- [Dataset records]:
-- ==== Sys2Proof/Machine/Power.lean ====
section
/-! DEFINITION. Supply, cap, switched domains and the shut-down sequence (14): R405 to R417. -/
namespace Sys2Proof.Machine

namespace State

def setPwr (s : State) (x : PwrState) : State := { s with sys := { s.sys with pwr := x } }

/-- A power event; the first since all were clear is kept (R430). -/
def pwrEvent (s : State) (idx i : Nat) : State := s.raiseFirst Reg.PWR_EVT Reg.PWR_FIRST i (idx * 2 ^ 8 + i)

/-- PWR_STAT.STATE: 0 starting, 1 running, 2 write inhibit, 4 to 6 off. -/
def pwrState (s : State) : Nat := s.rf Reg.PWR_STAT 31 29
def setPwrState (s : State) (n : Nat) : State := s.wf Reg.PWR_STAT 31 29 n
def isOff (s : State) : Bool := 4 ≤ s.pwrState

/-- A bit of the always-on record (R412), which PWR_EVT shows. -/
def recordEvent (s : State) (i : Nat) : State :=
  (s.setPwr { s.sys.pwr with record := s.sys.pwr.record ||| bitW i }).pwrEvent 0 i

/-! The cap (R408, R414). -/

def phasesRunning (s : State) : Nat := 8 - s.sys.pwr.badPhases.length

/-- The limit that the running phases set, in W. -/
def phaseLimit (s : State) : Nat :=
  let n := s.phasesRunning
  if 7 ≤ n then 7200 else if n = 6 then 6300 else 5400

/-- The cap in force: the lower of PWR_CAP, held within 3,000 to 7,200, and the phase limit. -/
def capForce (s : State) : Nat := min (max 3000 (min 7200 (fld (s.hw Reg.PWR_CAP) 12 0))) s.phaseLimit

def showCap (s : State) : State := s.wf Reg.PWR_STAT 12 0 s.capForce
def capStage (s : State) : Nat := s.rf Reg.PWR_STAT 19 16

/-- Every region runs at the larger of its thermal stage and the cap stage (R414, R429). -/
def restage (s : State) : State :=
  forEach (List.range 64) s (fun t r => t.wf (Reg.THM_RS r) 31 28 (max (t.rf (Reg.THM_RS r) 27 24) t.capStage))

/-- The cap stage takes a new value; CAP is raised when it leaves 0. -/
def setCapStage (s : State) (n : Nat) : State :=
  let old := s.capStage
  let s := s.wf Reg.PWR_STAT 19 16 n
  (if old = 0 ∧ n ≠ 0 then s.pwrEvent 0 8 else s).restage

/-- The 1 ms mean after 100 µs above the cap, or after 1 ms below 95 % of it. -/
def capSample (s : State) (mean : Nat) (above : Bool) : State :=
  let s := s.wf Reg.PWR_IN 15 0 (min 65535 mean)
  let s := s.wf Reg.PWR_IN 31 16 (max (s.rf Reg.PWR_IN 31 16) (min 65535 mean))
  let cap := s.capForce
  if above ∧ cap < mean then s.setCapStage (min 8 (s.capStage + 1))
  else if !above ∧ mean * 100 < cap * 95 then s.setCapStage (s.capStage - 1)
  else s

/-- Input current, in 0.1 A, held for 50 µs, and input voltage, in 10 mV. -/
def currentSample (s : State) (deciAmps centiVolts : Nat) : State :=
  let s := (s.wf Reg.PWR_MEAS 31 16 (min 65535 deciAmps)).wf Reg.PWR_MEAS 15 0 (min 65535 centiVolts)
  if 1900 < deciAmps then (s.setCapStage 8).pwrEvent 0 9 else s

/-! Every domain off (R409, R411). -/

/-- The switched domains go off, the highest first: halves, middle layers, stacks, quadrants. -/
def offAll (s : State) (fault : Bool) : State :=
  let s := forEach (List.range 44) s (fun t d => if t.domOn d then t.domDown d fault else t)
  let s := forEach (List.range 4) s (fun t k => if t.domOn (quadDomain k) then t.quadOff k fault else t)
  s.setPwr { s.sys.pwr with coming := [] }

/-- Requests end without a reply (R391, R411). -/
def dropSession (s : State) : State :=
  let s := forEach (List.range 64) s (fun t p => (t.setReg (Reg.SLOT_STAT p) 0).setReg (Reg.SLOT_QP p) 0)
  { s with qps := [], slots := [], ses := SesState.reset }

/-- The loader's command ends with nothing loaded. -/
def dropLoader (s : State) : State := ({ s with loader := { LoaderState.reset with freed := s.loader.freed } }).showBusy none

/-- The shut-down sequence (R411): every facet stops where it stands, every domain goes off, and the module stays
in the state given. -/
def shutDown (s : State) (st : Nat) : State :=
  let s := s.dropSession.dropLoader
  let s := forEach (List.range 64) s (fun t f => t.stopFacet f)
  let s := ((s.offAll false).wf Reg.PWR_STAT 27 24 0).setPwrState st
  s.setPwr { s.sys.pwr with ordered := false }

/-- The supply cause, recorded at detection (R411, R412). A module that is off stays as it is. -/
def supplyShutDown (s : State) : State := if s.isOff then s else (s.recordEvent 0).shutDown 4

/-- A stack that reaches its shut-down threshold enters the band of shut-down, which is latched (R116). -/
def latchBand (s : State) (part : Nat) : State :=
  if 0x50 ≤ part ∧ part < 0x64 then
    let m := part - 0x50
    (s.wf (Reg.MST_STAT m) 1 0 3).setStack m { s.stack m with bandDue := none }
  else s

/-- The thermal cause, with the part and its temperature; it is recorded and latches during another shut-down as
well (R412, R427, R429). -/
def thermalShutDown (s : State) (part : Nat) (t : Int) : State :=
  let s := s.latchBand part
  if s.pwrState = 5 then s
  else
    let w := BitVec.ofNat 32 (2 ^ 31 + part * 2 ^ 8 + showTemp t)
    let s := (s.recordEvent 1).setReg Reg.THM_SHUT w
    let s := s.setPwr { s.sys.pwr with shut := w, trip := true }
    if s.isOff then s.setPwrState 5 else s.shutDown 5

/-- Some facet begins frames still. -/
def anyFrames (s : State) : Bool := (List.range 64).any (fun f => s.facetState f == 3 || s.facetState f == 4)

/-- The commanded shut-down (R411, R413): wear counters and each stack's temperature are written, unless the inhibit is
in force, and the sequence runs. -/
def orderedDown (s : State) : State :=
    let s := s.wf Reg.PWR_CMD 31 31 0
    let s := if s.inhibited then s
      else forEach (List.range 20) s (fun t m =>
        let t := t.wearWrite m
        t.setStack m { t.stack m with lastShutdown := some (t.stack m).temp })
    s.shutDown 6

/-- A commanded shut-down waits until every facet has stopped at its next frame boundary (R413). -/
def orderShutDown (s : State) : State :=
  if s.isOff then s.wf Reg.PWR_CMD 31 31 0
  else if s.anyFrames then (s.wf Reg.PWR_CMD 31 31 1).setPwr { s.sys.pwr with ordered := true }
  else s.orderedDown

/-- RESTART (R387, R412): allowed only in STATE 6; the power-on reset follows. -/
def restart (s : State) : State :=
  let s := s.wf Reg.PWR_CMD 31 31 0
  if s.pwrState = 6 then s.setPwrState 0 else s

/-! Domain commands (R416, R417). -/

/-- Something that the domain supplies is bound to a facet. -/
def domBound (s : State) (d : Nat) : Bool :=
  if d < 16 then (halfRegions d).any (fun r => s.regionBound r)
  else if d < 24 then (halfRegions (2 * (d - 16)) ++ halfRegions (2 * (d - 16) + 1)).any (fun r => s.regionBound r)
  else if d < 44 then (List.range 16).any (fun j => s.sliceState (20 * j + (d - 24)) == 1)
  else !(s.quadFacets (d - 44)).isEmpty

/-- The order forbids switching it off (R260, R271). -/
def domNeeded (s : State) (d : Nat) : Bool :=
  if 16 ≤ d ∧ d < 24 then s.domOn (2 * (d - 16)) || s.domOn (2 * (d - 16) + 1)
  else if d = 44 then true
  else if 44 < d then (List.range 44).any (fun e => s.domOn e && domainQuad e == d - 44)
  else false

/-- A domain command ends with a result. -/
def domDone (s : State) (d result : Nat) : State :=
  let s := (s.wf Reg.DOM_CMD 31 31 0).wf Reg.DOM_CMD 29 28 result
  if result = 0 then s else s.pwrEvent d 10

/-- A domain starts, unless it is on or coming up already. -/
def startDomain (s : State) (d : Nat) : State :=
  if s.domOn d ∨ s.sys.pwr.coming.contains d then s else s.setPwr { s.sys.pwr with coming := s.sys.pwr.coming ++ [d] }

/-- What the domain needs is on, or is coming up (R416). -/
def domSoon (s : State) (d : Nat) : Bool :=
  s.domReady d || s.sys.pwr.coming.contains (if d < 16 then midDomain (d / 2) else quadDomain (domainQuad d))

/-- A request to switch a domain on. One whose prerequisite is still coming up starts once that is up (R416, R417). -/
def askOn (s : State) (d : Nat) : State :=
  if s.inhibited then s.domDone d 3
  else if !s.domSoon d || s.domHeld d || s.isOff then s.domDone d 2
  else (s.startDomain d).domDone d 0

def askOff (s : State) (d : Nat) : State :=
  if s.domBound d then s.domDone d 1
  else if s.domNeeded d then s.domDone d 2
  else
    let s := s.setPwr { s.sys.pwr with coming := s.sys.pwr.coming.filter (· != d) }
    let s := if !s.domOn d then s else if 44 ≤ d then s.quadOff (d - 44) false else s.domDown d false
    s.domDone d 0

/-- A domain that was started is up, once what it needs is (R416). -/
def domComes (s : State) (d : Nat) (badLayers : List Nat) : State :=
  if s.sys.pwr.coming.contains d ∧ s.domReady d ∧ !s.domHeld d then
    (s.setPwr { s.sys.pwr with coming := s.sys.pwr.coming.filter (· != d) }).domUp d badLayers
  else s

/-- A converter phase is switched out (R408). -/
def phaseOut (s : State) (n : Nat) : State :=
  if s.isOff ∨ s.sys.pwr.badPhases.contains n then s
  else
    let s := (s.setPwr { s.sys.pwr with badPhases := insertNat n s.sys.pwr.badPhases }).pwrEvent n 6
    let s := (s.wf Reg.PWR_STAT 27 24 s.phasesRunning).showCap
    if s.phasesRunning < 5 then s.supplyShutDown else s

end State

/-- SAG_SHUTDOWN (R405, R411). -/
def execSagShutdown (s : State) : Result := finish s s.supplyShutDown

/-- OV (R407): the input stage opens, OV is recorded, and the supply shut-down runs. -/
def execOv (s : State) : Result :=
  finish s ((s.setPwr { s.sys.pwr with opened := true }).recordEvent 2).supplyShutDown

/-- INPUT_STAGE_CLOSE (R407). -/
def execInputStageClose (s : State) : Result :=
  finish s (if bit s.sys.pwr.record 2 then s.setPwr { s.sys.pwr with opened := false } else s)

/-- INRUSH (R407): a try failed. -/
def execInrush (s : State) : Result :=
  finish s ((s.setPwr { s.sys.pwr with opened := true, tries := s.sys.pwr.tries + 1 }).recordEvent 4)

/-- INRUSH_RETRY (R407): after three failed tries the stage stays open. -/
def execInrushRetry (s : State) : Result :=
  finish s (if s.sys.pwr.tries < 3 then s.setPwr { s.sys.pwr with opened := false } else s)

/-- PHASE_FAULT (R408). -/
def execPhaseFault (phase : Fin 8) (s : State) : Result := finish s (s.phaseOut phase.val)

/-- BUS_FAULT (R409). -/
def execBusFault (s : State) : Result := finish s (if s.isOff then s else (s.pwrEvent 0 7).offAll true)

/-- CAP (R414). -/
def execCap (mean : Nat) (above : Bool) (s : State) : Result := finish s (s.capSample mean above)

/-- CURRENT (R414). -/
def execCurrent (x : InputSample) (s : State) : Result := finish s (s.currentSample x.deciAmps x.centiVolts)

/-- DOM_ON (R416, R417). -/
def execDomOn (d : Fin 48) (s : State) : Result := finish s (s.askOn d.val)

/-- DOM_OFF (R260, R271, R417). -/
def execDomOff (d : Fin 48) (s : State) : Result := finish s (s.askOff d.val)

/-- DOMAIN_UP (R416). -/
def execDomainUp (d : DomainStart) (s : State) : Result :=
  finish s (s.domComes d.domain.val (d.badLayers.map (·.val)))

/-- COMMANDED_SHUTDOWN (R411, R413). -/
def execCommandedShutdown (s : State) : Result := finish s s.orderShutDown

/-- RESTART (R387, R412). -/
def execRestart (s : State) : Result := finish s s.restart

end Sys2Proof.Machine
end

- [Problem to work on]:
Pull out every line in the material above where "supplyShutDown" occurs.

- [Task answer]:
def supplyShutDown (s : State) : State := if s.isOff then s else (s.recordEvent 0).shutDown 4
    if s.phasesRunning < 5 then s.supplyShutDown else s
def execSagShutdown (s : State) : Result := finish s s.supplyShutDown
  finish s ((s.setPwr { s.sys.pwr with opened := true }).recordEvent 2).supplyShutDown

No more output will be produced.